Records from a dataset
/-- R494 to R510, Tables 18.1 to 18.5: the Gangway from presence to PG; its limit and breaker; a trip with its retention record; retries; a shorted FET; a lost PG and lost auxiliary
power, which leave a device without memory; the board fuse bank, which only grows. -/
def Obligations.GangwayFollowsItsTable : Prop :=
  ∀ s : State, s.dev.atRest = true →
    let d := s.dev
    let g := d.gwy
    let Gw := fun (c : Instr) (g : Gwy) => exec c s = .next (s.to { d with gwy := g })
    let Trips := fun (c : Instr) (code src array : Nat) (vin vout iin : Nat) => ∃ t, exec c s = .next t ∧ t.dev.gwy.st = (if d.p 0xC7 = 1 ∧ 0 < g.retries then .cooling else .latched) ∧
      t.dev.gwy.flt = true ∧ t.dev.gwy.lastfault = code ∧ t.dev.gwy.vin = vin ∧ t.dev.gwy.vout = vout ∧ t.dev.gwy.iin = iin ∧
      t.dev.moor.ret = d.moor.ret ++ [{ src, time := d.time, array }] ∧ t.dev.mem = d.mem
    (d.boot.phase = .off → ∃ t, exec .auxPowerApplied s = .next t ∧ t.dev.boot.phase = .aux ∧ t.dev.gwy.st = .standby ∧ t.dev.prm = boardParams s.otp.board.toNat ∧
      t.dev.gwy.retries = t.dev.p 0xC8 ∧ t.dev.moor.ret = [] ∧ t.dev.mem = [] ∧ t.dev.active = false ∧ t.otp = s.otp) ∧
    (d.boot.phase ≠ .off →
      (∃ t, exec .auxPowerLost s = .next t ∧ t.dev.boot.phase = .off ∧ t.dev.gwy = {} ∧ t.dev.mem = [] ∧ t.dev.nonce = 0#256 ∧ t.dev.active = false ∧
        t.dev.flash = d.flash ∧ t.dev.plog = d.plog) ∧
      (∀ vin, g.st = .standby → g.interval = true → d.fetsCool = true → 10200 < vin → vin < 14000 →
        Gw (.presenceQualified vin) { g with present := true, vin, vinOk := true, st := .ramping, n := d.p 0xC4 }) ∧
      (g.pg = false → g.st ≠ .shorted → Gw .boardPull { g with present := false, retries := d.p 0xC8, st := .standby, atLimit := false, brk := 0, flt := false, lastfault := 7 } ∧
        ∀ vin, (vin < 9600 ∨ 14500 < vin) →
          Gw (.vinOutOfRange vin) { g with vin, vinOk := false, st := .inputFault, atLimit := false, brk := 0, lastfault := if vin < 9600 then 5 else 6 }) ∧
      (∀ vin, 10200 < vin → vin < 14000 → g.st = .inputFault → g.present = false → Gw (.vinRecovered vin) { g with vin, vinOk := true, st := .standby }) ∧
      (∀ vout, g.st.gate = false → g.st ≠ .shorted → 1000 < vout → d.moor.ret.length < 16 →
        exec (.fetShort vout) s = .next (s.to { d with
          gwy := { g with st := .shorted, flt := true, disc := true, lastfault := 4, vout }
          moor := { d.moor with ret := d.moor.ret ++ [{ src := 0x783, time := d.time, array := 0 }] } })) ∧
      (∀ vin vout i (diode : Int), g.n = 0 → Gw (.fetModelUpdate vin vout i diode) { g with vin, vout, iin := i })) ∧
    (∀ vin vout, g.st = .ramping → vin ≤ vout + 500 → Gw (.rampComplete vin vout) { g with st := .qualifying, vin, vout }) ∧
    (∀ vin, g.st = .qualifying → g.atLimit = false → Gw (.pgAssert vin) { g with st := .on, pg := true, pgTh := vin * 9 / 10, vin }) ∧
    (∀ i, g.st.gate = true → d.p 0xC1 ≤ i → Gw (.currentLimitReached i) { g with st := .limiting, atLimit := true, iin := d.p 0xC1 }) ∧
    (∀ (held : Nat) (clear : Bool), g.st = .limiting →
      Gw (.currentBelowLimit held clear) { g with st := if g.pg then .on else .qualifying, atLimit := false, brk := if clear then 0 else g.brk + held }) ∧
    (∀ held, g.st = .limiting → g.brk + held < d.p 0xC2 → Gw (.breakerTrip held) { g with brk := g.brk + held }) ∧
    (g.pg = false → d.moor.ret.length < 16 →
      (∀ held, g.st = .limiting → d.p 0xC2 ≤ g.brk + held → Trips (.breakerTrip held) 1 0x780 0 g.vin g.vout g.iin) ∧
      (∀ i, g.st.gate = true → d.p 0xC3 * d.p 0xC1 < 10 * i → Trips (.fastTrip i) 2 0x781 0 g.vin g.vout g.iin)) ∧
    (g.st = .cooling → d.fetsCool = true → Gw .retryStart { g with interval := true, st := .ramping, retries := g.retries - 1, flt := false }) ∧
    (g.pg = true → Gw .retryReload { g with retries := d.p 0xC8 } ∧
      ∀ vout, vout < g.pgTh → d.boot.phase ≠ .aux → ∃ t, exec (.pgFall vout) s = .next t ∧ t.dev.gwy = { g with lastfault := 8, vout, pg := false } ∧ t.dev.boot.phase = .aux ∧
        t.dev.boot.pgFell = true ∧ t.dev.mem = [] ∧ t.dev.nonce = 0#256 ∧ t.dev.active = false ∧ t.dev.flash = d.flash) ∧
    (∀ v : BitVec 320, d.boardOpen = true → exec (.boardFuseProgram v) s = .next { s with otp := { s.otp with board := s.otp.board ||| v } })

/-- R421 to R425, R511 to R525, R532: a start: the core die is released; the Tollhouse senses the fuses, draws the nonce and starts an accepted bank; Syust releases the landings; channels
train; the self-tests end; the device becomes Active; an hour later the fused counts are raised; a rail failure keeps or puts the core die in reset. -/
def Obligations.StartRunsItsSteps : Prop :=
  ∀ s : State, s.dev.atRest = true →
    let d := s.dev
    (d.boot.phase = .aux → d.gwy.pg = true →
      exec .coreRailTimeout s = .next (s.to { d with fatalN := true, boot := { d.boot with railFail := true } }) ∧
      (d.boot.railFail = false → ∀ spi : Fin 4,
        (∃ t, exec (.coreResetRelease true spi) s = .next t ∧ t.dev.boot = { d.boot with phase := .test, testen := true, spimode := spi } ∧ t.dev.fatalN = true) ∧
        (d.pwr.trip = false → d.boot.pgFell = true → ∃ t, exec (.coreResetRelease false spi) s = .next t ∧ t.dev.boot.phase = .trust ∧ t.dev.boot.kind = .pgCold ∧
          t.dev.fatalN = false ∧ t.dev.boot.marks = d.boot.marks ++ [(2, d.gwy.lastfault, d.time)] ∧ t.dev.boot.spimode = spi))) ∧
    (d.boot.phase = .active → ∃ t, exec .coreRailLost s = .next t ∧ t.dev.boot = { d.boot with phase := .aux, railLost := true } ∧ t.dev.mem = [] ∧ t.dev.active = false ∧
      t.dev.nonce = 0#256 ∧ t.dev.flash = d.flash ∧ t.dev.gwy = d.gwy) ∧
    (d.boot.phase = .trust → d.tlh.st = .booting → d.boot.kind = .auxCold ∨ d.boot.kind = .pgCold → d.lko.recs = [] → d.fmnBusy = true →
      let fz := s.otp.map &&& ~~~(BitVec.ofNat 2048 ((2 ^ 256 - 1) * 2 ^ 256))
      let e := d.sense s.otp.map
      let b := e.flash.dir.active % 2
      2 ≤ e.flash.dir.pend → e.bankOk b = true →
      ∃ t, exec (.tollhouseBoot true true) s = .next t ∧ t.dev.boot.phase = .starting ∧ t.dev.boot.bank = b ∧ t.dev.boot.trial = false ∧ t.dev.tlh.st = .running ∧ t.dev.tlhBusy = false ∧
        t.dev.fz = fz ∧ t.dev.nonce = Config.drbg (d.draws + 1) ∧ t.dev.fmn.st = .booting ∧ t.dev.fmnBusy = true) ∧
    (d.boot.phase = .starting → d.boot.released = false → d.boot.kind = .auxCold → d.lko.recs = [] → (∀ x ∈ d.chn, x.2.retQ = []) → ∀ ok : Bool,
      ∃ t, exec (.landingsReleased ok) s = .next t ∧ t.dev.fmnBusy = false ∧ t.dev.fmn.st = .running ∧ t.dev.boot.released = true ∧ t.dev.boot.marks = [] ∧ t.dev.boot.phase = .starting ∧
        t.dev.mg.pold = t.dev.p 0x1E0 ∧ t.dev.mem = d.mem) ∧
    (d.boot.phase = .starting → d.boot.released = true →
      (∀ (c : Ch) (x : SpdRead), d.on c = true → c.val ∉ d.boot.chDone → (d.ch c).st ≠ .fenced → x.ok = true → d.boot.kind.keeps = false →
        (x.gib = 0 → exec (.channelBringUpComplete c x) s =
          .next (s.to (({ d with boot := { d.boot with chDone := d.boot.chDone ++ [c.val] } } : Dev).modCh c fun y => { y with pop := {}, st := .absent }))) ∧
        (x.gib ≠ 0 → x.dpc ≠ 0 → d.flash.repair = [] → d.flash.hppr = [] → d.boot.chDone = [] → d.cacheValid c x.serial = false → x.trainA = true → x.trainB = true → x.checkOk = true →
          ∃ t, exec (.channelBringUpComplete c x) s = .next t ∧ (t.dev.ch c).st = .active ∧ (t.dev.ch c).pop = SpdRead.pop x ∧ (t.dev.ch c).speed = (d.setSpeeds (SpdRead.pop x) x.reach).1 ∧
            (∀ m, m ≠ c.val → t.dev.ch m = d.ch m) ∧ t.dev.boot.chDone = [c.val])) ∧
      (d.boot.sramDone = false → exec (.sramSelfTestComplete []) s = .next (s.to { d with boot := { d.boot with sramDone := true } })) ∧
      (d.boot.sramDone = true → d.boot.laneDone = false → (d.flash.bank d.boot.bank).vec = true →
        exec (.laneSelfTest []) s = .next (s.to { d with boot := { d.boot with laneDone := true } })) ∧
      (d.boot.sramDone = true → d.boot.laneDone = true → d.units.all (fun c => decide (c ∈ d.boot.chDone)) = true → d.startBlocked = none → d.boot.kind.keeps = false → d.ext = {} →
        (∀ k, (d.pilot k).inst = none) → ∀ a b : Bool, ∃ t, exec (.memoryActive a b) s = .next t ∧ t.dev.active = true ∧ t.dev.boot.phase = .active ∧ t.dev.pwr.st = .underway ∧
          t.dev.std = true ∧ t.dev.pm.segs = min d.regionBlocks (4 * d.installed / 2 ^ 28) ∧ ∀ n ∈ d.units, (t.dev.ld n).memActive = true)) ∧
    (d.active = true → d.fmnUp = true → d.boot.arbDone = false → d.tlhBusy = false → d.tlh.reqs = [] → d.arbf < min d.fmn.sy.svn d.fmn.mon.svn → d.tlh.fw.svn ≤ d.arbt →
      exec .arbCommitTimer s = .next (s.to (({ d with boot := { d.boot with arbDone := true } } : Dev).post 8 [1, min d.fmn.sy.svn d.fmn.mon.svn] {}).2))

### TASK TO COMPLETE
Only the lines from the start of the data to the line holding "let Gw := fun" are wanted; return them exactly, both ends included.

### SOLUTION FOR THIS PROBLEM
/-- R494 to R510, Tables 18.1 to 18.5: the Gangway from presence to PG; its limit and breaker; a trip with its retention record; retries; a shorted FET; a lost PG and lost auxiliary
power, which leave a device without memory; the board fuse bank, which only grows. -/
def Obligations.GangwayFollowsItsTable : Prop :=
  ∀ s : State, s.dev.atRest = true →
    let d := s.dev
    let g := d.gwy
    let Gw := fun (c : Instr) (g : Gwy) => exec c s = .next (s.to { d with gwy := g })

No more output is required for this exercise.